The focus of our example is transparency through what is called Blending. Thus, we need to enable it with the call

    glEnable(GL_BLEND);

Next, we first render the checker board on which the surface of revolution sits. We disable lighting for this phase of the rendering since we are using colors for the squares of the board versus materials.

We now use the OpenGL function glBlendFunc for setting the type of blending to be applied as the geometries within our scene are rendered. glBlendFunc reguires two int parameters which will be OpenGL constants. The first parameter sets a multiplier that is applied to the colors of the segment being rendered well the second parameter sets the multiplier for the portion of the frame buffer where the segment is being written. The computation that is performed in general is

   firstParameter * incoming pixel color
 + secondParameter * frame buffer pixel color

Since we want the checker board to be fully opaque, each of its color components must be multiplied by one while each of the corresponding frame pixels is multiplied by zero. We accomplish this with the following call made prior to calling our function that draws the board.

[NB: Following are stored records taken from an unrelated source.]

/-- n descriptors of ring i, from a slot on, have arrived. An ABORT notes how many descriptors of its target's ring still lie
between that ring's head and its tail (R408); those it waits for are counted off as they come. -/
def State.descsArrived (s : State) (i slot n : Nat) (ws : List Nat) : State :=
  let x := s.ring rkSub i
  let s := s.setRing rkSub i { x with busy := false, head := (slot + n) % s.ringSize rkSub i }
  let s := { s with jobs := s.jobs.map (fun j =>
    if j.op = 0x01 && bitsAt (j.w 1) 0 8 = i then { j with aux := j.aux - n } else j) }
  (List.range n).foldl (fun s k =>
    let ws8 := (ws.drop (8 * k)).take 8
    let j : Job := {
      id := s.nextJob, sq := i, slot := (slot + k) % s.ringSize rkSub i, words := ws8
      cq := s.boundTo rkSub i, next := (slot + k + 1) % s.ringSize rkSub i }
    let j := if j.op = 0x01 then { j with aux := s.ringCount rkSub (bitsAt (j.w 1) 0 8) } else j
    { s with jobs := s.jobs ++ [j], nextJob := s.nextJob + 1 }) s

/-! ### Cancelling (R410) -/

/-- A descriptor's work stopped where it stands; the progress that it reports. -/
def State.cancelWork (s : State) (j : Job) : Nat × State :=
  let s := s.dropReads (fun u => u == .job j.id)
  let keep (l : List Act) : List Act := l.filter (fun a => a != .run j.id)
  let s := { s with dx := { s.dx with
    acts := keep s.dx.acts, due := keep s.dx.due
    cycles := s.dx.cycles.map (fun (c : Cycle) => { c with acts := keep c.acts }) } }
  if !j.started then (0, s)
  else if j.op = 0x12 then
    (j.prog, { s with caps := s.caps.map (fun p => (p.1, { p.2 with
      reads := p.2.reads.filter (fun x => x.1 != j.id)
      segs := if p.2.reads.any (fun x => x.1 == j.id) then p.2.segs.map (fun g => { g with sent := 0 }) else p.2.segs })) })
  else if j.op = 0x20 then
    match s.pool.scrubs.find? (fun x => x.job == j.id) with
    | none => (0, s)
    | some x => s.scrubCut j x
  else if j.op = 0x21 then
    match s.pool.repair with
    | none => (0, s)
    | some r => if r.job = j.id then (r.moved, s.repairAbort) else (0, s)
  else if j.op = 0x30 then (j.prog, s.seifDrop j.id)
  else if j.op = 0x31 then (j.pos, (s.seifDrop j.id).unseifNext)
  else if j.op = 0x40 then
    let z := bitsAt (j.w 1) 0 2
    -- how much of a bundle whose verification is under way has been verified is open; one that waits has had none
    let n := if s.secq.head? = some (.bundle j.id) then Config.freeBits 32 s.free % (bitsAt (j.w 3) 0 32 + 1) else 0
    let s := { s.secDrop j.id with free := s.free + 1 }
    (n, if s.zState z = zLoading then s.zSetState z (s.zcore z).loadFrom else s)
  else (0, s.secDrop j.id)

/-- A target cancelled: it completes with ABORTED and its progress. -/
def State.cancel (s : State) (j : Job) : State :=
  let (n, s) := s.cancelWork j
  s.commit j stAborted n

/-- The descriptors that a fetch for an ABORT brings of the aux it still waits for: the ring's, up to the tail noted, however
many are in execution and whether or not the completion ring is full (R408). -/
def State.abortFetchable (s : State) (k aux : Nat) : Nat :=
  if s.ringOn rkSub k && !(s.ring rkSub k).busy then
    min (min 8 aux) (min (s.ringCount rkSub k) (s.ringSize rkSub k - (s.ring rkSub k).head))
  else 0

/-- ABORT (R408, R409): judged once its target's ring has been fetched up to the tail noted. -/
def State.abort (s : State) (j : Job) : State :=
  let k := bitsAt (j.w 1) 0 8
  let n := s.abortFetchable k j.aux
  if 0 < j.aux && (0 < n || (s.ring rkSub k).busy) then s.descFetch k n
  else
    match s.jobs.find? (fun x => x.sq == k && x.cid == bitsAt (j.w 1) 16 16 && x.id != j.id) with
    | none => s.commit j stAlreadyDone 0
    | some x => if x.op = 0x01 then s.commit j stAlreadyDone 0 else (s.cancel x).commit j stDone 0

/-- ABORT: the next descriptor of ring sq, or one that has waited for its target's ring. -/
def execAbort (t : Nat) (sq : Fin 256) (s : State) : Host.Outcome State Fault Refusal :=
  let s := s.at_ t
  .next (match s.jobs.find? (fun j => j.sq == sq.val && j.started && j.op == 0x01) with
  | some j => s.abort j
  | none => s.startDesc sq.val 0x01 (fun j s => s.abort j))

/-! ### Descriptors without an engine of their own -/

/-- NOP_DESCRIPTOR (R397). -/
def execNopDescriptor (t : Nat) (sq : Fin 256) (s : State) : Host.Outcome State Fault Refusal :=
  .next ((s.at_ t).startDesc sq.val 0x00 (fun j s => s.commit j stDone 0))

/-- The opcodes of R397. -/
def opcodes : List Nat :=
  [0x00, 0x01, 0x02, 0x03, 0x10, 0x11, 0x12, 0x13, 0x14, 0x15, 0x20, 0x21, 0x30, 0x31, 0x40, 0x50, 0x51, 0x60, 0x61]
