-- ==== Sys2Proof/Machine/Core.lean ====
section
/-! DEFINITION. The machine as the host sees it. -/

def Sys2Proof.core : Host.Core :=
  { State := Sys2Proof.Machine.State
    Fault := Sys2Proof.Machine.Fault
    Refusal := Sys2Proof.Machine.Refusal
    step := Sys2Proof.Machine.step
    reset := Sys2Proof.Machine.State.reset }
end

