-- ==== Sys2Proof/Certificates/Slice0/Obligations.lean ====
section
/-! DEFINITION. The statements for the provers. -/

open Sys2Proof Sys2Proof.Machine

/-- When a converting channel trips that is not in over-range, OVER_RANGE_TRIP ends in the state in which the channel
is in over-range since now with the given polarity, with an open quality-1 span of that polarity, each other channel
of its bent has an open quality-2 span that the trip began, OR_COUNT is one higher (up to 65,535), and the sticky bit
OVR is set with its event; nothing else changes. COMMON_MODE_EXCURSION of a converting channel whose condition does
not stand marks it, opens a quality-1 span and sets the sticky bit CM; COMMON_MODE_RETURN ends the condition and its
span. -/
def Obligations.OverRangeTripMarksTheBentAndCounts : Prop :=
  ∀ (s : State) (t : Nat) (tn : Fin 6) (c : Fin 128) (positive : Bool),
    let u := s.at_ t
    let i := chIx tn.val c.val
    (u.converting tn.val c.val = true → (u.chan i).ovr = false →
      exec (.overRangeTrip t tn c positive) s = .next
        ((((List.range 8).foldl (fun (v : State) k =>
              if k = c.val % 8 then v
              else v.addSpan (chIx tn.val (c.val / 8 * 8 + k))
                { src := srcTrip + c.val % 8, q := 2, start := v.now, stop := none })
            ((u.setChan i { u.chan i with ovr := true, ovrPos := positive, ovrAt := u.now }).addSpan i
              { src := if positive then srcOverPos else srcOverNeg, q := 1, start := u.now, stop := none })).countUp
          F.CH_OR_COUNT_OR_COUNT i 1 65535).chStick tn.val c.val F.CH_STATUS_OVR F.CH_EVENT_EN_EV_OVR 0)) ∧
    (u.converting tn.val c.val = true → (u.chan i).cm = false →
      exec (.commonModeExcursion t tn c) s =
        .next (((u.setChan i { u.chan i with cm := true }).addSpan i
          { src := srcCm, q := 1, start := u.now, stop := none }).chStick tn.val c.val F.CH_STATUS_CM F.CH_EVENT_EN_EV_CM 1)) ∧
    exec (.commonModeReturn t tn c) s = .next ((u.setChan i { u.chan i with cm := false }).endSpan i srcCm u.now)

/-- When a channel in over-range is released, OVER_RANGE_RELEASE ends the over-range, its quality-1 span and the dwell
contribution to OPEN_NOW, gives the channel a quality-2 span of 2 µs, and closes 5 µs from now the spans that its trip
opened on the bent's channels. OPEN_DWELL_EXPIRY, once OPEN_DWELL ms of continuous over-range have passed, makes the
dwell contribution to OPEN_NOW true, through the shared rule that sets OPEN when OPEN_NOW rises. -/
def Obligations.OverRangeReleaseLeavesRecoverySpans : Prop :=
  ∀ (s : State) (t : Nat) (tn : Fin 6) (c : Fin 128),
    let u := s.at_ t
    let i := chIx tn.val c.val
    (u.chan i).ovr = true →
      exec (.overRangeRelease t tn c) s = .next
        ((List.range 8).foldl (fun (v : State) k => v.endSpan (chIx tn.val (c.val / 8 * 8 + k)) (srcTrip + c.val % 8)
            (v.now + 5 * usF))
          ((((u.setChan i { u.chan i with ovr := false, dwellOpen := false }).endSpan i srcOverPos u.now).endSpan i srcOverNeg
            u.now).addSpan i { src := srcRelease, q := 2, start := u.now, stop := some (u.now + 2 * usF) })) ∧
      ((u.chan i).ovrAt + u.rd F.CH_OPEN_OPEN_DWELL i * msF ≤ u.now →
        exec (.openDwellExpiry t tn c) s = .next (u.setOpen tn.val c.val { u.chan i with dwellOpen := true }))

/-- On a reachable Tenon, RANGE_CHANGE to another legal range takes effect at the channel's next aperture instant:
RANGE is written, the old range is kept until then, 1.2 µs of quality 3 and of quiet begin there, the decimation chain
has a requirement whose change instant is their end, a continuity check is abandoned, and the regression gates of the
channel break; written with its own value it changes nothing. COUPLING_CHANGE applies COUPLING, IEPE_EN and ENABLE in
this order. ENABLE_OFF and FS_EN_CHANGE run the shared operations that end the streams. DISC_THRESHOLD_CHANGE to
another pair writes THRESH and HYST, starts 200 ns of quiet and disarms both edges (the quiet span after THRESH is the
reading of log entry 14). -/
def Obligations.ChannelSettingsTakeEffect : Prop :=
  ∀ (s : State) (t : Nat) (tn : Fin 6) (c : Fin 128),
    let u := s.at_ t
    let i := chIx tn.val c.val
    let x := u.chan i
    let a := u.nextAp tn.val c.val (u.now : Int)
    u.reachable tn.val = true →
      (∀ r : BitVec 3, legalValue F.CH_CTRL_RANGE i r.toNat ≠ u.rd F.CH_CTRL_RANGE i →
        exec (.rangeChange t tn c r) s = .next
          (((((((u.setChan i { x with
              rangeOld := u.rangeAt tn.val c.val u.now, rangeFrom := a, quiet := x.quiet ++ [(a, a + rangeSpan)] }).wr
            F.CH_CTRL_RANGE i (legalValue F.CH_CTRL_RANGE i r.toNat)).addSpan i
              { src := srcRange, q := 3, start := a, stop := some (a + rangeSpan) }).addSup i gcRange
              { start := a, change := some (a + rangeSpan) }).contAbandon tn.val c.val).breakGates tn.val (fun g => g.ch == c.val) 32))) ∧
      (∀ r : BitVec 3, legalValue F.CH_CTRL_RANGE i r.toNat = u.rd F.CH_CTRL_RANGE i →
        exec (.rangeChange t tn c r) s = .next u) ∧
      (∀ (k : BitVec 2) (iepe en : Bool), exec (.couplingChange t tn c k iepe en) s = .next
        (((u.setCoupling tn.val c.val k.toNat).setIepe tn.val c.val iepe).setEnable tn.val c.val en)) ∧
      exec (.enableOff t tn c) s = .next (u.enableOff tn.val c.val) ∧
      (∀ on : Bool, exec (.fsEnChange t tn c on) s = .next (u.setFsEn tn.val c.val on)) ∧
      (∀ (th : BitVec 12) (hy : BitVec 6), th.toNat ≠ u.rd F.CH_DISC_THRESH i →
        exec (.discThresholdChange t tn c th hy) s = .next
          (((u.setChan i { x with quiet := x.quiet ++ [(u.now, u.now + 163840)], discAt := u.now }).wr F.CH_DISC_THRESH i th.toNat).wr
            F.CH_DISC_HYST i hy.toNat))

    glBlendFunc(GL_ONE, GL_ZERO);

When we render the surface of revolution, we want to use its alpha value for it color multiplier while using one minus this alpha value for the frame buffer multiplier. The call that accomplishes our goal is as follows:

  glBlendFunc(GL_SRC_ALPHA, 
              GL_ONE_MINUS_SRC_ALPHA);

Thus, when the alpha value for the surface of revolution is one (which is value for GL_SRC_ALPHA), the surface will be fully opaque while the board behind the surface will be fully transparent. Now, while the surface's alpha value diminishes to zero, the surface becomes more transparent and the board becomes more opaque.